Nothing but the lines below between the line holding "obtain ⟨hformat, hwf, hsel, hcode⟩" and the line holding "not stop. -/", inclusive, should appear in the answer, each set down exactly.

****************************************

/-- Settles O7: the row read from the byte is admitted, and any other such row would be read back from the same byte. -/
theorem everyByteDecodesToOneAdmittedRow : Obligations.EveryByteDecodesToOneAdmittedRow := by
  intro x b
  obtain ⟨hformat, hwf, hsel, hcode⟩ := decodeByte_admitted x b
  refine ⟨_, rfl, hformat, hwf, hsel, hcode, fun j hj hjwf hjsel hjcode => ?_⟩
  have hback := decode_encode_of_byte hj hjwf hjsel
  rw [hjcode] at hback
  exact (Except.ok.inj hback).symm

/-! The byte after a frame. -/

/-- Settles O46: both bytes leave the assembler clear, and the next step takes the start delimiter as any state does. -/
theorem assemblerIsReadyAfterEveryFrame : Obligations.AssemblerIsReadyAfterEveryFrame := by
  intro s t b rest hp hr hstx hends hstep
  have hclear : t.receiving = false ∧ t.rxBuf = [] ∧ t.ret = .none := by
    obtain ⟨u, hu, hcases⟩ := step_rxbyte_cases hp
    obtain rfl := Host.Outcome.next.inj (hu.symm.trans hstep)
    rcases hcases with ⟨hb, -⟩ | ⟨-, hidle, -⟩ | ⟨-, -, rfl⟩ | ⟨-, hetx, -, hroom, -⟩ | ⟨-, -, -, -, rfl⟩
    · exact absurd hb hstx
    · exact absurd (hr.symm.trans hidle) (by decide)
    · obtain ⟨hrec, hbuf, -⟩ := frameHandle_restart s.rxBuf (s.setPending (.rxbyte 0x02 :: rest))
      exact ⟨hrec, hbuf, rfl⟩
    · exact absurd hroom (Nat.not_lt.2 (hends.resolve_left hetx))
    · rw [sendAuto_eq]
      exact ⟨rfl, rfl, rfl⟩
  obtain ⟨hrec, hbuf, hret⟩ := hclear
  obtain ⟨-, hpending, -⟩ := step_rxbyte_emitsAtMost hp hstep
  obtain ⟨-, -, hnext⟩ := startDelimiterRestartsTheAssembler t
  refine ⟨hrec, hbuf, ?_⟩
  rw [hnext rest hpending, ← hbuf, ← hret]

end Sys2Proof.Machine
end

section
/-! Strings of bytes: what a run of the machine leaves after a stretch of one class, and from that what it leaves after noise, after a
frame that fits, after one that does not, and after a `PING` (R138). -/

namespace Sys2Proof.Machine

/-! Runs. -/

/-- A run of any machine begins with a step that does not stop. -/
theorem core_run_succ_eq_next (M : Host.Core) (n : Nat) (s u : M.State) :
    M.run (n + 1) s = .next u ↔ ∃ t, M.step s = .next t ∧ M.run n t = .next u := by
  rw [Host.Core.run]
  cases M.step s with
  | next t => exact ⟨fun h => ⟨t, rfl, h⟩, fun ⟨_, ht, h⟩ => Host.Outcome.next.inj ht ▸ h⟩
  | fault r => exact ⟨nofun, fun ⟨_, ht, _⟩ => nomatch ht⟩
  | refused r => exact ⟨nofun, fun ⟨_, ht, _⟩ => nomatch ht⟩

theorem runsTo_succ_iff (n : Nat) (s u : State) : runsTo (n + 1) s u ↔ ∃ t, step s = .next t ∧ runsTo n t u :=
  core_run_succ_eq_next Sys2Proof.core n s u

theorem runsTo_succ {n : Nat} {s t u : State} (hstep : step s = .next t) (hrun : runsTo n t u) : runsTo (n + 1) s u :=
  (runsTo_succ_iff n s u).2 ⟨t, hstep, hrun⟩

theorem runsTo_one {s t : State} (hstep : step s = .next t) : runsTo 1 s t :=
  runsTo_succ hstep rfl
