-- ==== Sys2Proof/Config.lean ====
section
/-! DEFINITION. The parameters the spec leaves open (spec/00_scope.md R5, R6), the constants it fixes (R4), and
the free values: what the environment chooses under no law (R8 `draw`). -/

namespace Sys2Proof

/-! ### Constants (R4) -/

/-- `PCT_MIN` (R4). -/
def pctMin : Nat := 0

/-- `PCT_MAX` (R4). -/
def pctMax : Nat := 100

/-! ### Open parameters (R5, R6) -/

/-- The bit range `[hi:lo]` of a field inside a 32-bit register (R6, R150). -/
structure FieldRange where
  hi : Nat
  lo : Nat
  deriving DecidableEq, Repr

/-- The width of a field, `hi − lo + 1` (R150). -/
def FieldRange.width (f : FieldRange) : Nat := f.hi - f.lo + 1

/-- A field lies inside bits [31:0] (R6). -/
abbrev FieldRange.Inside (f : FieldRange) : Prop := f.lo ≤ f.hi ∧ f.hi ≤ 31

/-- Two fields share no bit (R6). -/
abbrev FieldRange.Disjoint (f g : FieldRange) : Prop := f.hi < g.lo ∨ g.hi < f.lo

/-- The open parameters: the mapper constants of R5 and the chip's register layout of R6. `PIN_NONE` is
not among them: an unconfigured pin is `none` (assumption log 10). -/
structure Params where
  csMin : Nat
  csMax : Nat
  hdMin : Nat
  hdMax : Nat
  gsMin : Nat
  gsThreshold : Nat
  gsMax : Nat
  aGlobalScaler : Byte
  aIholdIrun : Byte
  aChopconf : Byte
  aPwmconf : Byte
  fGs : FieldRange
  fIhold : FieldRange
  fIrun : FieldRange
  fIholdDelay : FieldRange
  fToff : FieldRange
  fAutoscale : FieldRange
  fAutograd : FieldRange
  toffEnable : Word
  toffDisable : Word
  deriving DecidableEq, Repr

/-- The constraints on the mapper constants (R5). -/
abbrev Params.MapperValid (c : Params) : Prop :=
  (c.csMin < c.csMax ∧ c.csMax ≤ 255) ∧ (c.hdMin < c.hdMax ∧ c.hdMax ≤ 255) ∧
  (c.gsMin < c.gsThreshold ∧ c.gsThreshold < c.gsMax ∧ c.gsMax ≤ 256)

/-- The constraints on the register layout (R6): fields inside the word, not overlapping inside one
register, wide enough for the codes written to them; the two off-time values differ (D23). -/
abbrev Params.LayoutValid (c : Params) : Prop :=
  (c.fGs.Inside ∧ c.fIhold.Inside ∧ c.fIrun.Inside ∧ c.fIholdDelay.Inside ∧ c.fToff.Inside ∧
    c.fAutoscale.Inside ∧ c.fAutograd.Inside) ∧
  (c.fIhold.Disjoint c.fIrun ∧ c.fIhold.Disjoint c.fIholdDelay ∧ c.fIrun.Disjoint c.fIholdDelay ∧
    c.fAutoscale.Disjoint c.fAutograd) ∧
  (c.fGs.width = 8 ∧ c.fAutoscale.width = 1 ∧ c.fAutograd.width = 1) ∧
  (c.csMax < 2 ^ c.fIhold.width ∧ c.csMax < 2 ^ c.fIrun.width ∧ c.hdMax < 2 ^ c.fIholdDelay.width) ∧
  (c.toffEnable.toNat < 2 ^ c.fToff.width ∧ c.toffDisable.toNat < 2 ^ c.fToff.width ∧
    c.toffEnable ≠ c.toffDisable)

/-- The four registers the Driver names are four different registers of the 128 that can be addressed
(DEDUCED from R36, R209; assumption log 13). -/
abbrev Params.AddressesDistinct (c : Params) : Prop :=
  (c.aGlobalScaler ≠ c.aIholdIrun ∧ c.aGlobalScaler ≠ c.aChopconf ∧ c.aGlobalScaler ≠ c.aPwmconf ∧
    c.aIholdIrun ≠ c.aChopconf ∧ c.aIholdIrun ≠ c.aPwmconf ∧ c.aChopconf ≠ c.aPwmconf) ∧
  (c.aGlobalScaler.toNat < 128 ∧ c.aIholdIrun.toNat < 128 ∧ c.aChopconf.toNat < 128 ∧
    c.aPwmconf.toNat < 128)

/-- All the constraints a model must assume of the open parameters (R5, R6). -/
abbrev Params.Valid (c : Params) : Prop := c.MapperValid ∧ c.LayoutValid

/-- The default column of R5 and R6 (PRESUMED: general knowledge of the family, K2, K5, K10; assumption
log 2). -/
def Params.defaults : Params where
  csMin := 0
  csMax := 31
  hdMin := 0
  hdMax := 15
  gsMin := 0
  gsThreshold := 32
  gsMax := 256
  aGlobalScaler := 0x0B
  aIholdIrun := 0x10
  aChopconf := 0x6C
  aPwmconf := 0x70
  fGs := ⟨7, 0⟩
  fIhold := ⟨4, 0⟩
  fIrun := ⟨12, 8⟩
  fIholdDelay := ⟨19, 16⟩
  fToff := ⟨3, 0⟩
  fAutoscale := ⟨18, 18⟩
  fAutograd := ⟨19, 19⟩
  toffEnable := 3
  toffDisable := 0

/-! ### Free values (R8 `draw(N)`)

Each is applied to the state's draw counter, so every exchange sees fresh ones; none has a body, so
nothing can be proved of the value (assumption log 3). -/

/-- The status byte of a reply (R97), and `last_status` before any exchange (R23). -/
opaque Config.drawStatus : Nat → Byte

/-- The payload of a reply on a malfunctioning bus (R94). -/
opaque Config.drawPayload : Nat → Word

/-- The content of a chip register at the instant the chip samples it (R97; U15). -/
opaque Config.drawContent : Nat → Word

/-- The pending reply where R97 leaves it open: at power-up and after a WRITE datagram. -/
opaque Config.drawPending : Nat → Word

/-- Whether the hardware-enable pin stands high before the Driver has driven it (R24). -/
opaque Config.drawPinHigh : Nat → Bool

end Sys2Proof
end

****************************************

■ **Task response**
  obtain ⟨hformat, hwf, hsel, hcode⟩ := decodeByte_admitted x b
  refine ⟨_, rfl, hformat, hwf, hsel, hcode, fun j hj hjwf hjsel hjcode => ?_⟩
  have hback := decode_encode_of_byte hj hjwf hjsel
  rw [hjcode] at hback
  exact (Except.ok.inj hback).symm

/-! The byte after a frame. -/

/-- Settles O46: both bytes leave the assembler clear, and the next step takes the start delimiter as any state does. -/
theorem assemblerIsReadyAfterEveryFrame : Obligations.AssemblerIsReadyAfterEveryFrame := by
  intro s t b rest hp hr hstx hends hstep
  have hclear : t.receiving = false ∧ t.rxBuf = [] ∧ t.ret = .none := by
    obtain ⟨u, hu, hcases⟩ := step_rxbyte_cases hp
    obtain rfl := Host.Outcome.next.inj (hu.symm.trans hstep)
    rcases hcases with ⟨hb, -⟩ | ⟨-, hidle, -⟩ | ⟨-, -, rfl⟩ | ⟨-, hetx, -, hroom, -⟩ | ⟨-, -, -, -, rfl⟩
    · exact absurd hb hstx
    · exact absurd (hr.symm.trans hidle) (by decide)
    · obtain ⟨hrec, hbuf, -⟩ := frameHandle_restart s.rxBuf (s.setPending (.rxbyte 0x02 :: rest))
      exact ⟨hrec, hbuf, rfl⟩
    · exact absurd hroom (Nat.not_lt.2 (hends.resolve_left hetx))
    · rw [sendAuto_eq]
      exact ⟨rfl, rfl, rfl⟩
  obtain ⟨hrec, hbuf, hret⟩ := hclear
  obtain ⟨-, hpending, -⟩ := step_rxbyte_emitsAtMost hp hstep
  obtain ⟨-, -, hnext⟩ := startDelimiterRestartsTheAssembler t
  refine ⟨hrec, hbuf, ?_⟩
  rw [hnext rest hpending, ← hbuf, ← hret]

end Sys2Proof.Machine
end

section
/-! Strings of bytes: what a run of the machine leaves after a stretch of one class, and from that what it leaves after noise, after a
frame that fits, after one that does not, and after a `PING` (R138). -/

namespace Sys2Proof.Machine

/-! Runs. -/

/-- A run of any machine begins with a step that does not stop. -/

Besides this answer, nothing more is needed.